03 - Whisk together soy sauce, rice vinegar, honey, chili flakes (if using), and black pepper in a small bowl.
04 - Pour garlic oil and dressing over cooled noodles and toss well to evenly coat.
05 - Add carrots, red bell pepper, cucumber, spring onions, and cilantro. Toss gently to mix all ingredients.
06 - Transfer salad to serving platter or bowls. Sprinkle toasted sesame seeds on top and serve with lime wedges if desired.

# Expert Tips:

01 -
  • It comes together in 30 minutes flat, which means you can have dinner ready while your kitchen stays cool.

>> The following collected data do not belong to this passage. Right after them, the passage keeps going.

-- ==== Sys2Proof/Proofs/FrameAgents.lean ====
section
/-! SUPPORT for the statement about what instructions leave unchanged: hand-offs, weight loads, rings, relays, launches, error
banks, collectives and the system's registers. -/

namespace Sys2Proof.Machine

section
variable {W : Part → Bool} {e : Env} {m₀ m : Mach} {k : Core} {q : SeqId}

/-! ### Hand-offs and weight loads -/

theorem hoffBody_kept (h : Kept W e m₀ m) (hA : Agent W) (ho : OwnerRule W e m₀) {d : Dst} {a : Src} :
    (hoffBody d a e m).Gives W (Kept W e m₀) := by
  refine (Env.src_kept h).bind fun ⟨w, m⟩ h => (Env.dst_kept h).bind fun ⟨l, m⟩ h =>
    (Env.record_kept h hA ho).bind fun ⟨ds, m⟩ h => hA.skip fun _ => ?_
  dsimp only
  split
  · exact hA.stop
  refine hA.skip fun _ => hA.skip fun _ => ?_
  split
  · exact hA.stop
  refine hA.skip fun _ => hA.skip fun _ => hA.skip fun _ => ?_
  split
  · exact hA.stop
  refine hA.skip fun _ => hA.skip fun _ => hA.skip fun _ => hA.skip fun kr => hA.skip fun vr => ?_
  split
  · exact hA.stop
  refine hA.skip fun _ => hA.skip fun hr => hA.skip fun _ => hA.skip fun _ => ?_
  split
  · exact Chk.gives_ok.2 (Kept.startValues (m := (m.racedOf hoffCodes).2) (h.racedOf hA) hA.ops)
  · exact ((((h.objStart hA).later hA.state).later hA.state).later hA.state).start hA.ops

theorem hctlBody_kept (h : Kept W e m₀ m) (hA : Agent W) {form : Nat} {d : Dst} {a : Src} :
    (hctlBody form d a e m).Gives W (Kept W e m₀) :=
  (Env.src_kept h).bind fun ⟨_, _⟩ h => (Env.dst_kept h).bind fun ⟨_, _⟩ h => h.start hA.ops

theorem hctlQryBody_kept (h : Kept W e m₀ m) (hA : Agent W) {d : Dst} {a b : Src} :
    (hctlQryBody d a b e m).Gives W (Kept W e m₀) :=
  (Env.src2_kept h).bind fun ⟨_, _, _⟩ h => (Env.dst_kept h).bind fun ⟨_, _⟩ h => hA.skip fun _ => h.start hA.ops

theorem cwldBody_kept (h : Kept W e m₀ m) (hA : Agent W) (ho : OwnerRule W e m₀) {d : Dst} {a : Src} :
    (cwldBody d a e m).Gives W (Kept W e m₀) := by
  refine (Env.src_kept h).bind fun ⟨v, m⟩ h => (Env.dst_kept h).bind fun ⟨l, m⟩ h =>
    (Env.record_kept h hA ho).bind fun ⟨w, m⟩ h => hA.skip fun _ => hA.skip fun _ => hA.skip fun _ => ?_
  dsimp only
  split
  · exact hA.stop
  refine hA.skip fun _ => hA.skip fun _ => ?_
  split
  · exact hA.stop
  refine hA.skip fun _ => ?_
  split
  · exact hA.stop
  refine hA.skip fun _ => hA.skip fun _ => ?_
  split
  · exact Chk.gives_ok.2 (Kept.status (m := (m.racedOf [stNotarget, stBadarg]).2) (h.racedOf hA) hA)
  · exact (foldl_kept h fun _ _ h => h.later hA.state).start hA.ops

/-! ### Rings -/

theorem Kept.onRing (h : Kept W e m₀ m) (hr : W .regions = true) {rid : Nat} {f : Ring → Ring} : Kept W e m₀ (m.onRing rid f) :=
  h.onRegion hr

theorem riniBody_kept (h : Kept W e m₀ m) (hA : Agent W) (hr : W .regions = true) {d : Dst} {a b : Src} :
    (riniBody d a b e m).Gives W (Kept W e m₀) := by
  refine (Env.src2_kept h).bind fun ⟨w, v, m⟩ h => (Env.dst_kept h).bind fun ⟨l, m⟩ h => hA.skip fun _ => hA.skip fun r => ?_
  dsimp only
  split
  · exact h.raced hA
  split
  · exact h.refused hA
  split
  · exact h.refused hA
  · exact ((h.onRegion hr).later hA.state).status hA

theorem rqryBody_kept (h : Kept W e m₀ m) (hA : Agent W) {d : Dst} {a : Src} : (rqryBody d a e m).Gives W (Kept W e m₀) := by
  refine (Env.src_kept h).bind fun ⟨w, m⟩ h => (Env.dst_kept h).bind fun ⟨l, m⟩ h => hA.skip fun _ => ?_
  dsimp only
  split
  · exact hA.stop
  · exact hA.skip fun _ => h.startValues hA.ops

theorem rclmBody_kept (h : Kept W e m₀ m) (hA : Agent W) (hr : W .regions = true) {d : Dst} {a b : Src} :
    (rclmBody d a b e m).Gives W (Kept W e m₀) := by
  refine (Env.src2_kept h).bind fun ⟨w, v, m⟩ h => (Env.dst_kept h).bind fun ⟨l, m⟩ h => hA.skip fun _ => ?_
  dsimp only
  split
  · exact (h.onRing hr).startValues hA.ops
  · exact h.startValues hA.ops

theorem rwfrBody_kept (h : Kept W e m₀ m) (hA : Agent W) {d : Dst} {a b : Src} : (rwfrBody d a b e m).Gives W (Kept W e m₀) :=
  (Env.src2_kept h).bind fun ⟨_, _, _⟩ h => (Env.dst_kept h).bind fun ⟨_, _⟩ h => hA.skip fun _ => hA.skip fun _ =>
    h.startValues hA.ops

theorem rwflBody_kept (h : Kept W e m₀ m) (hA : Agent W) (hr : W .regions = true) {d : Dst} {a b : Src} :
    (rwflBody d a b e m).Gives W (Kept W e m₀) :=
  (Env.src2_kept h).bind fun ⟨_, _, _⟩ h => (Env.dst_kept h).bind fun ⟨_, _⟩ h => hA.skip fun _ => hA.skip fun _ =>
    ((h.onRing hr).start hA.ops).block

theorem rpubBody_kept (h : Kept W e m₀ m) (hA : Agent W) {a b : Src} : (rpubBody a b e m).Gives W (Kept W e m₀) :=
  (Env.src2_kept h).bind fun ⟨_, _, _⟩ h => hA.skip fun _ => hA.skip fun _ => (h.later hA.state).start hA.ops

theorem rrelBody_kept (h : Kept W e m₀ m) (hA : Agent W) {a b : Src} : (rrelBody a b e m).Gives W (Kept W e m₀) :=
  (Env.src2_kept h).bind fun ⟨_, _, _⟩ h => hA.skip fun _ => hA.skip fun _ => (h.later hA.state).start hA.ops

/-! ### Relays -/

theorem Kept.channels (h : Kept W e m₀ m) (hc : W .channels = true) {l : List Channel} : Kept W e m₀ { m with channels := l } :=
  h.fields rfl rfl (.inr rfl) (.inr rfl) (.inr rfl) (.inr rfl) (.inl hc) (.inr rfl)

theorem Kept.onDir (h : Kept W e m₀ m) (hc : W .channels = true) {num : Nat} {toFf : Bool} {f : RelayDir → RelayDir} :
    Kept W e m₀ (m.onDir num toFf f) := h.channels hc

theorem Kept.doneWaiting (h : Kept W e m₀ m) (hc : W .channels = true) {num c : Nat} {g : Gid} :
    Kept W e m₀ (m.doneWaiting num c g) := h.channels hc

theorem rlysBody_kept (h : Kept W e m₀ m) (hA : Agent W) (hc : W .channels = true) {d : Dst} {s : RlySrc} {a b : Src} :
    (rlysBody d s a b e m).Gives W (Kept W e m₀) := by
  refine (Env.src2_kept h).bind fun ⟨w, v, m⟩ h => (Env.dst_kept h).bind fun ⟨l, m⟩ h => hA.skip fun f => ?_
  dsimp only
  split
  · exact (h.doneWaiting hc).status hA
  refine hA.skip fun _ => ?_
  split
  · exact h.status hA
  · exact hA.skip fun _ => hA.skip fun _ => hA.skip fun _ => ((h.onDir hc).objStart hA).start hA.ops

theorem rlygBody_kept (h : Kept W e m₀ m) (hA : Agent W) {form : Nat} {d : Dst} {a b : Src} :
    (rlygBody form d a b e m).Gives W (Kept W e m₀) := by
  refine (Env.src2_kept h).bind fun ⟨w, v, m⟩ h => (Env.dst_kept h).bind fun ⟨l, m⟩ h => hA.skip fun f => ?_
  dsimp only
  split
  · exact hA.stop
  · exact hA.skip fun _ => h.start hA.ops

theorem rlywBody_kept (h : Kept W e m₀ m) (hA : Agent W) (hc : W .channels = true) {d : Dst} {a b : Src} :
    (rlywBody d a b e m).Gives W (Kept W e m₀) := by
  refine (Env.src2_kept h).bind fun ⟨w, v, m⟩ h => (Env.dst_kept h).bind fun ⟨l, m⟩ h => hA.skip fun f => ?_
  dsimp only
  split
  · exact ((h.doneWaiting hc).start hA.ops).block
  refine hA.skip fun _ => ?_
  split
  · exact ((h.onDir hc).start hA.ops).block
  · exact hA.skip fun _ => (h.start hA.ops).block

/-! ### Error banks, launches and collectives -/

theorem errqRdBody_kept (h : Kept W e m₀ m) (hA : Agent W) {d : Dst} {a b : Src} : (errqRdBody d a b e m).Gives W (Kept W e m₀) :=
  (Env.src2_kept h).bind fun ⟨_, _, _⟩ h => (Env.dst_kept h).bind fun ⟨_, _⟩ h => hA.skip fun _ => h.startValues hA.ops

theorem errqClrBody_kept (h : Kept W e m₀ m) (hA : Agent W) {d : Dst} {a b : Src} :
    (errqClrBody d a b e m).Gives W (Kept W e m₀) := by
  refine (Env.src2_kept h).bind fun ⟨w, v, m⟩ h => (Env.dst_kept h).bind fun ⟨l, m⟩ h => hA.skip fun _ => ?_
  dsimp only
  split
  · exact h.status hA
  · rw [Chk.gives_ok]
    refine Kept.startValues ?_ hA.ops
    split
    · exact h.fields rfl rfl (.inr rfl) (.inr rfl) (.inr rfl) (.inr rfl) (.inr rfl) (.inr rfl)
    · exact h

theorem errqSumBody_kept (h : Kept W e m₀ m) (hA : Agent W) {zero : Bool} {d : Dst} {a : Src} :
    (errqSumBody zero d a e m).Gives W (Kept W e m₀) :=
  (Env.src_kept h).bind fun ⟨_, _⟩ h => (Env.dst_kept h).bind fun ⟨_, _⟩ h => hA.skip fun _ => h.startValues hA.ops

theorem lnchNodeBody_kept (h : Kept W e m₀ m) (hA : Agent W) {d : Dst} {a : Src} : (lnchNodeBody d a e m).Gives W (Kept W e m₀) :=
  (Env.src_kept h).bind fun ⟨_, _⟩ h => (Env.dst_kept h).bind fun ⟨_, _⟩ h => h.start hA.ops

theorem lnchReqBody_kept (h : Kept W e m₀ m) (hA : Agent W) (ho : OwnerRule W e m₀) {d : Dst} {a : Src} :
    (lnchReqBody d a e m).Gives W (Kept W e m₀) :=
  (Env.src_kept h).bind fun ⟨_, _⟩ h => (Env.dst_kept h).bind fun ⟨_, _⟩ h => (Env.record_kept h hA ho).bind fun ⟨_, _⟩ h =>
    h.start hA.ops

theorem clgtSetBody_kept (h : Kept W e m₀ m) (hA : Agent W) (ho : OwnerRule W e m₀) {d : Dst} {a b : Src} :
    (clgtSetBody d a b e m).Gives W (Kept W e m₀) := by
  refine (Env.src2_kept h).bind fun ⟨w, v, m⟩ h => (Env.dst_kept h).bind fun ⟨l, m⟩ h => hA.skip fun g =>
    (Env.record_kept h hA ho).bind fun ⟨hd, m⟩ h => hA.skip fun _ => (Env.record_kept h hA ho).bind fun ⟨ls, m⟩ h => ?_
  dsimp only at h ⊢
  rw [Chk.gives_ok]
  refine Kept.blockDone ?_ hA
  split
  · exact h
  split
  · exact h
  · exact h.tables hA.pkg rfl

theorem clgtClrBody_kept (h : Kept W e m₀ m) (hA : Agent W) {d : Dst} {a : Src} : (clgtClrBody d a e m).Gives W (Kept W e m₀) :=
  (Env.src_kept h).bind fun ⟨_, _⟩ h => (Env.dst_kept h).bind fun ⟨_, _⟩ h => hA.skip fun _ => h.blockStart hA

theorem clgtQryBody_kept (h : Kept W e m₀ m) (hA : Agent W) {d : Dst} {a b : Src} : (clgtQryBody d a b e m).Gives W (Kept W e m₀) :=
  (Env.src2_kept h).bind fun ⟨_, _, _⟩ h => (Env.dst_kept h).bind fun ⟨_, _⟩ h => hA.skip fun _ => h.blockDone hA

theorem clrdBody_kept (h : Kept W e m₀ m) (hA : Agent W) {d : Dst} {a b : Src} : (clrdBody d a b e m).Gives W (Kept W e m₀) := by
  refine (Env.src2_kept h).bind fun ⟨w, v, m⟩ h => (Env.dst_kept h).bind fun ⟨l, m⟩ h => hA.skip fun g => hA.skip fun _ => ?_
  dsimp only
  split
  · exact h.blockDone hA
  refine hA.skip fun _ => hA.skip fun _ => ?_
  split
  · exact hA.stop
  · exact hA.stop
  refine hA.skip fun _ => ?_
  split
  · exact h.blockDone hA
  · exact hA.skip fun _ => (h.onCollective hA.pkg).blockStart hA

/-! ### System registers and traps -/

theorem srrBody_kept (h : Kept W e m₀ m) {d : Dst} {r : SysReg} : (srrBody d r e m).Gives W (Kept W e m₀) :=
  (Env.dst_kept h).bind fun ⟨_, _⟩ h => h.timed

theorem Kept.setSysReg (h : Kept W e m₀ m) (hA : Agent W) (hs : W (.core (.seq .settings)) = true)
    (ht : W (.core (.seq .trap)) = true) {r : SysReg} {v : Word} : Kept W e m₀ (e.setSysReg m r v) := by
  have kept {f : Seq → Seq} (hf : ∀ s : Seq, (f s).clock = s.clock ∧ (f s).exited = s.exited ∧ (f s).undo = s.undo) :
      Kept W e m₀ (m.onSeq e.c e.q f) :=
    h.atCore fun _ => Core.keeps_onSeq fun p hp => by
      obtain ⟨hclock, hexited, hundo⟩ := hf (Core.seq _ e.q)
      cases p with
      | clock => exact hclock
      | exited => exact hexited
      | undo => exact hundo
      | settings => simp [hs] at hp
      | trap => simp [ht] at hp
  cases r with
  | status => exact kept fun _ => ⟨rfl, rfl, rfl⟩
  | trappc => exact kept fun _ => ⟨rfl, rfl, rfl⟩
  | wdlimit => exact kept fun _ => ⟨rfl, rfl, rfl⟩
  | srseed => exact h.later hA.state
  | _ => exact h

theorem srwBody_kept (h : Kept W e m₀ m) (hA : Agent W) (hs : W (.core (.seq .settings)) = true)
    (ht : W (.core (.seq .trap)) = true) {r : SysReg} {b : Src} : (srwBody r b e m).Gives W (Kept W e m₀) :=
  (Env.src_kept h).bind fun ⟨_, _⟩ h => (h.setSysReg hA hs ht).finishNow

/-- TRAP ends as a trap does. -/
theorem trapBody_ends (h : Kept W e m₀ m) (hc : ClauseFree W e m₀) {a : Src} : (trapBody a e m).Gives W (Ends W e m₀) :=
  (Env.src_kept h).bind fun ⟨_, _⟩ h => h.finishNow.trans_ends (takeTrap_ends (h.finishNow.clauseFree hc))

theorem tretBody_kept (h : Kept W e m₀ m) (hA : Agent W) (ht : W (.core (.seq .trap)) = true) :
    (tretBody e m).Gives W (Kept W e m₀) := by
  refine hA.skip fun _ => Chk.gives_ok.2 (h.finishNow.atCore fun _ => Core.keeps_onSeq fun p hp => ?_)
  cases p with
  | trap => simp [ht] at hp
  | _ => rfl

end
end Sys2Proof.Machine
end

  • The garlic oil makes every vegetable taste intentional and special, transforming simple ingredients into something crave-worthy.
  • You can eat it immediately or grab it cold from the fridge the next day, making it a secret weapon for meal prep.
02 -
  • The garlic oil must cool slightly before mixing with the noodles, or it will cook them further and make them soft instead of tender.
  • Don't dress this salad too far in advance if you're serving it warm—the vegetables will wilt and lose their crunch after sitting for more than 20 minutes.
  • If you're making it ahead for the next day, keep the sesame seeds and cilantro separate and add them right before eating so they stay fresh and fragrant.
03 -
  • Toast your own sesame seeds in a dry pan for 2 minutes—they're fresher, more fragrant, and taste noticeably better than store-bought toasted versions.
  • Make the garlic oil the moment you decide you're cooking, so it has time to cool naturally while you prep vegetables, giving you one less thing to rush.